I just had this re-occur in Umbraco Cloud on Umbraco 8.17.2:

Message:
An unhandled exception occurred

Exception:
System.IO.IOException: The process cannot access the file 'C:\local\Temp\UmbracoData\748c65bf441f4d693b51602dbfa2e300\NuCache\NuCache.Content.db' because it is being used by another process.
   at System.IO.__Error.WinIOError(Int32 errorCode, String maybeFullPath)
   at System.IO.FileStream.Init(String path, FileMode mode, FileAccess access, Int32 rights, Boolean useRights, FileShare share, Int32 bufferSize, FileOptions options, SECURITY_ATTRIBUTES secAttrs, String msgPath, Boolean bFromProxy, Boolean useLongPath, Boolean checkHost)
   at System.IO.FileStream..ctor(String path, FileMode mode, FileAccess access, FileShare share, Int32 bufferSize, FileOptions options)
   at CSharpTest.Net.IO.TransactedCompoundFile..ctor(Options options)
   at CSharpTest.Net.Storage.BTreeFileStoreV2..ctor(Options options)
   at CSharpTest.Net.Collections.BPlusTree`2.OptionsV2.CreateStorage()
   at CSharpTest.Net.Collections.BPlusTree`2.NodeCacheBase..ctor(BPlusTreeOptions`2 options)
   at CSharpTest.Net.Collections.BPlusTree`2.NodeCacheNone..ctor(BPlusTreeOptions`2 options)
   at CSharpTest.Net.Collections.BPlusTree`2..ctor(BPlusTreeOptions`2 ioptions)
   at Umbraco.Web.PublishedCache.NuCache.DataSource.BTree.GetTree(String filepath, Boolean exists, ContentDataSerializer contentDataSerializer)
   at Umbraco.Web.PublishedCache.NuCache.PublishedSnapshotService.MainDomRegister()
   at Umbraco.Core.Runtime.MainDom.Register(Action install, Action release, Int32 weight)
   at Umbraco.Web.PublishedCache.NuCache.PublishedSnapshotService.<EnsureCaches>b__36_0()
   at System.Threading.LazyInitializer.EnsureInitializedCore[T](T& target, Boolean& initialized, Object& syncLock, Func`1 valueFactory)
   at Umbraco.Web.PublishedCache.NuCache.PublishedSnapshotService.EnsureCaches()
   at Umbraco.Web.PublishedCache.NuCache.PublishedSnapshotService.CreatePublishedSnapshot(String previewToken)
   at System.Lazy`1.CreateValue()
   at System.Lazy`1.LazyInitValue()
   at Umbraco.Web.UmbracoInjectedModule.EnsureHasContent(UmbracoContext context, HttpContextBase httpContext)
   at Umbraco.Web.UmbracoInjectedModule.EnsureUmbracoRoutablePage(UmbracoContext context, HttpContextBase httpContext)
   at Umbraco.Web.UmbracoInjectedModule.ProcessRequest(HttpContextBase httpContext)
   at System.Web.HttpApplication.SyncEventExecutionStep.System.Web.HttpApplication.IExecutionStep.Execute()
   at System.Web.HttpApplication.ExecuteStepImpl(IExecutionStep step)
   at System.Web.HttpApplication.ExecuteStep(IExecutionStep step, Boolean& completedSynchronously)

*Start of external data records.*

/-! ### returnToIdle: the return to Idle (R226) -/

@[simp] theorem returnToIdle_cfg (s : State) : (returnToIdle s).cfg = s.cfg := rfl
@[simp] theorem returnToIdle_opcode (s : State) : (returnToIdle s).opcode = s.opcode := rfl
@[simp] theorem returnToIdle_args (s : State) : (returnToIdle s).args = s.args := rfl
@[simp] theorem returnToIdle_tmode (s : State) : (returnToIdle s).tmode = s.tmode := rfl
@[simp] theorem returnToIdle_t1 (s : State) : (returnToIdle s).t1 = s.t1 := rfl
@[simp] theorem returnToIdle_t2 (s : State) : (returnToIdle s).t2 = s.t2 := rfl
@[simp] theorem returnToIdle_tack (s : State) : (returnToIdle s).tack = s.tack := rfl
@[simp] theorem returnToIdle_tresp (s : State) : (returnToIdle s).tresp = s.tresp := rfl
@[simp] theorem returnToIdle_txbuf (s : State) : (returnToIdle s).txbuf = s.txbuf := rfl
@[simp] theorem returnToIdle_ackbuf (s : State) : (returnToIdle s).ackbuf = s.ackbuf := rfl
@[simp] theorem returnToIdle_rxbuf (s : State) : (returnToIdle s).rxbuf = s.rxbuf := rfl
@[simp] theorem returnToIdle_cinTfi (s : State) : (returnToIdle s).cinTfi = s.cinTfi := rfl
@[simp] theorem returnToIdle_cin (s : State) : (returnToIdle s).cin = s.cin := rfl
@[simp] theorem returnToIdle_din (s : State) : (returnToIdle s).din = s.din := rfl
@[simp] theorem returnToIdle_phase (s : State) : (returnToIdle s).phase = .idle := rfl
@[simp] theorem returnToIdle_pollcnt (s : State) : (returnToIdle s).pollcnt = s.pollcnt := rfl
@[simp] theorem returnToIdle_polllim (s : State) : (returnToIdle s).polllim = s.polllim := rfl
@[simp] theorem returnToIdle_awake (s : State) : (returnToIdle s).awake = s.awake := rfl
@[simp] theorem returnToIdle_status (s : State) : (returnToIdle s).status = s.status := rfl
@[simp] theorem returnToIdle_rtfi (s : State) : (returnToIdle s).rtfi = s.rtfi := rfl
@[simp] theorem returnToIdle_rdata (s : State) : (returnToIdle s).rdata = s.rdata := rfl
@[simp] theorem returnToIdle_link (s : State) : (returnToIdle s).link = s.link := rfl
@[simp] theorem returnToIdle_hostq (s : State) : (returnToIdle s).hostq = s.hostq := rfl
@[simp] theorem returnToIdle_written (s : State) : (returnToIdle s).written = s.written := rfl
@[simp] theorem returnToIdle_layer (s : State) : (returnToIdle s).layer = s.layer := rfl
@[simp] theorem returnToIdle_ret (s : State) : (returnToIdle s).ret = s.ret := rfl

/-! ### failPure: the failure of a pure operation (R294) -/

@[simp] theorem failPure_cfg (e : Err) (s : State) : (failPure e s).cfg = s.cfg := rfl
@[simp] theorem failPure_opcode (e : Err) (s : State) : (failPure e s).opcode = s.opcode := rfl
@[simp] theorem failPure_args (e : Err) (s : State) : (failPure e s).args = s.args := rfl
@[simp] theorem failPure_tmode (e : Err) (s : State) : (failPure e s).tmode = s.tmode := rfl
@[simp] theorem failPure_t1 (e : Err) (s : State) : (failPure e s).t1 = s.t1 := rfl
@[simp] theorem failPure_t2 (e : Err) (s : State) : (failPure e s).t2 = s.t2 := rfl
@[simp] theorem failPure_tack (e : Err) (s : State) : (failPure e s).tack = s.tack := rfl
@[simp] theorem failPure_tresp (e : Err) (s : State) : (failPure e s).tresp = s.tresp := rfl
@[simp] theorem failPure_txbuf (e : Err) (s : State) : (failPure e s).txbuf = s.txbuf := rfl
@[simp] theorem failPure_ackbuf (e : Err) (s : State) : (failPure e s).ackbuf = s.ackbuf := rfl
@[simp] theorem failPure_rxbuf (e : Err) (s : State) : (failPure e s).rxbuf = s.rxbuf := rfl
@[simp] theorem failPure_cinTfi (e : Err) (s : State) : (failPure e s).cinTfi = s.cinTfi := rfl
@[simp] theorem failPure_cin (e : Err) (s : State) : (failPure e s).cin = s.cin := rfl
@[simp] theorem failPure_din (e : Err) (s : State) : (failPure e s).din = s.din := rfl
@[simp] theorem failPure_phase (e : Err) (s : State) : (failPure e s).phase = s.phase := rfl
@[simp] theorem failPure_pollcnt (e : Err) (s : State) : (failPure e s).pollcnt = s.pollcnt := rfl
@[simp] theorem failPure_polllim (e : Err) (s : State) : (failPure e s).polllim = s.polllim := rfl
@[simp] theorem failPure_awake (e : Err) (s : State) : (failPure e s).awake = s.awake := rfl
@[simp] theorem failPure_status (e : Err) (s : State) : (failPure e s).status = .error e := rfl
@[simp] theorem failPure_rtfi (e : Err) (s : State) : (failPure e s).rtfi = s.rtfi := rfl
@[simp] theorem failPure_rdata (e : Err) (s : State) : (failPure e s).rdata = [] := rfl
@[simp] theorem failPure_link (e : Err) (s : State) : (failPure e s).link = s.link := rfl
@[simp] theorem failPure_hostq (e : Err) (s : State) : (failPure e s).hostq = s.hostq := rfl
@[simp] theorem failPure_written (e : Err) (s : State) : (failPure e s).written = s.written := rfl
@[simp] theorem failPure_layer (e : Err) (s : State) : (failPure e s).layer = s.layer := rfl
@[simp] theorem failPure_ret (e : Err) (s : State) : (failPure e s).ret = s.ret := rfl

reading through the logs, I see this a little further down right before I get the NuCache errors above (~ every 4 seconds):


Message:
Exception ("4aa0a49a").
The thread has been aborted, because the request has timed out.

Exception:
System.Threading.ThreadAbortException: Thread was being aborted.
   at SNIReadSyncOverAsync(SNI_ConnWrapper* , SNI_Packet** , Int32 )
   at SNINativeMethodWrapper.SNIReadSyncOverAsync(SafeHandle pConn, IntPtr& packet, Int32 timeout)
   at System.Data.SqlClient.TdsParserStateObject.ReadSniSyncOverAsync()
   at System.Data.SqlClient.TdsParserStateObject.TryReadNetworkPacket()
   at System.Data.SqlClient.TdsParserStateObject.TryPrepareBuffer()
   at System.Data.SqlClient.TdsParserStateObject.TryReadByteArray(Byte[] buff, Int32 offset, Int32 len, Int32& totalRead)
   at System.Data.SqlClient.TdsParserStateObject.TryReadString(Int32 length, String& value)
   at System.Data.SqlClient.TdsParser.TryReadSqlStringValue(SqlBuffer value, Byte type, Int32 length, Encoding encoding, Boolean isPlp, TdsParserStateObject stateObj)
   at System.Data.SqlClient.TdsParser.TryReadSqlValue(SqlBuffer value, SqlMetaDataPriv md, Int32 length, TdsParserStateObject stateObj, SqlCommandColumnEncryptionSetting columnEncryptionOverride, String columnName)
   at System.Data.SqlClient.SqlDataReader.TryReadColumnInternal(Int32 i, Boolean readHeaderOnly)
   at System.Data.SqlClient.SqlDataReader.TryReadColumn(Int32 i, Boolean setTimeout, Boolean allowPartiallyReadColumn)
   at System.Data.SqlClient.SqlDataReader.GetValues(Object[] values)
   at NPoco.RowMappers.PropertyMapper.Map(DbDataReader dataReader, RowMapperContext context)
   at NPoco.MappingFactory.Map(DbDataReader dataReader, Object instance)
   at NPoco.Database.<Read>d__156`1.MoveNext()
   at NPoco.Database.<QueryImp>d__164`1.MoveNext()
   at Umbraco.Core.Persistence.NPocoDatabaseExtensions.<QueryPaged>d__8`1.MoveNext()
   at Umbraco.Web.PublishedCache.NuCache.DataSource.DatabaseDataSource.<GetAllContentSources>d__13.MoveNext()
   at Umbraco.Web.PublishedCache.NuCache.ContentStore.SetAllFastSortedLocked(IEnumerable`1 kits, Boolean fromDb)
   at Umbraco.Web.PublishedCache.NuCache.PublishedSnapshotService.LoadContentFromDatabaseLocked(IScope scope, Boolean onStartup)
   at Umbraco.Web.PublishedCache.NuCache.PublishedSnapshotService.LockAndLoadContent(Func`2 action)
   at Umbraco.Web.PublishedCache.NuCache.PublishedSnapshotService.<EnsureCaches>b__36_0()
robertjf commented 2 years ago

@p-m-j I'm because this issue is re-opened, does that mean that Umbraco are actively investigating again?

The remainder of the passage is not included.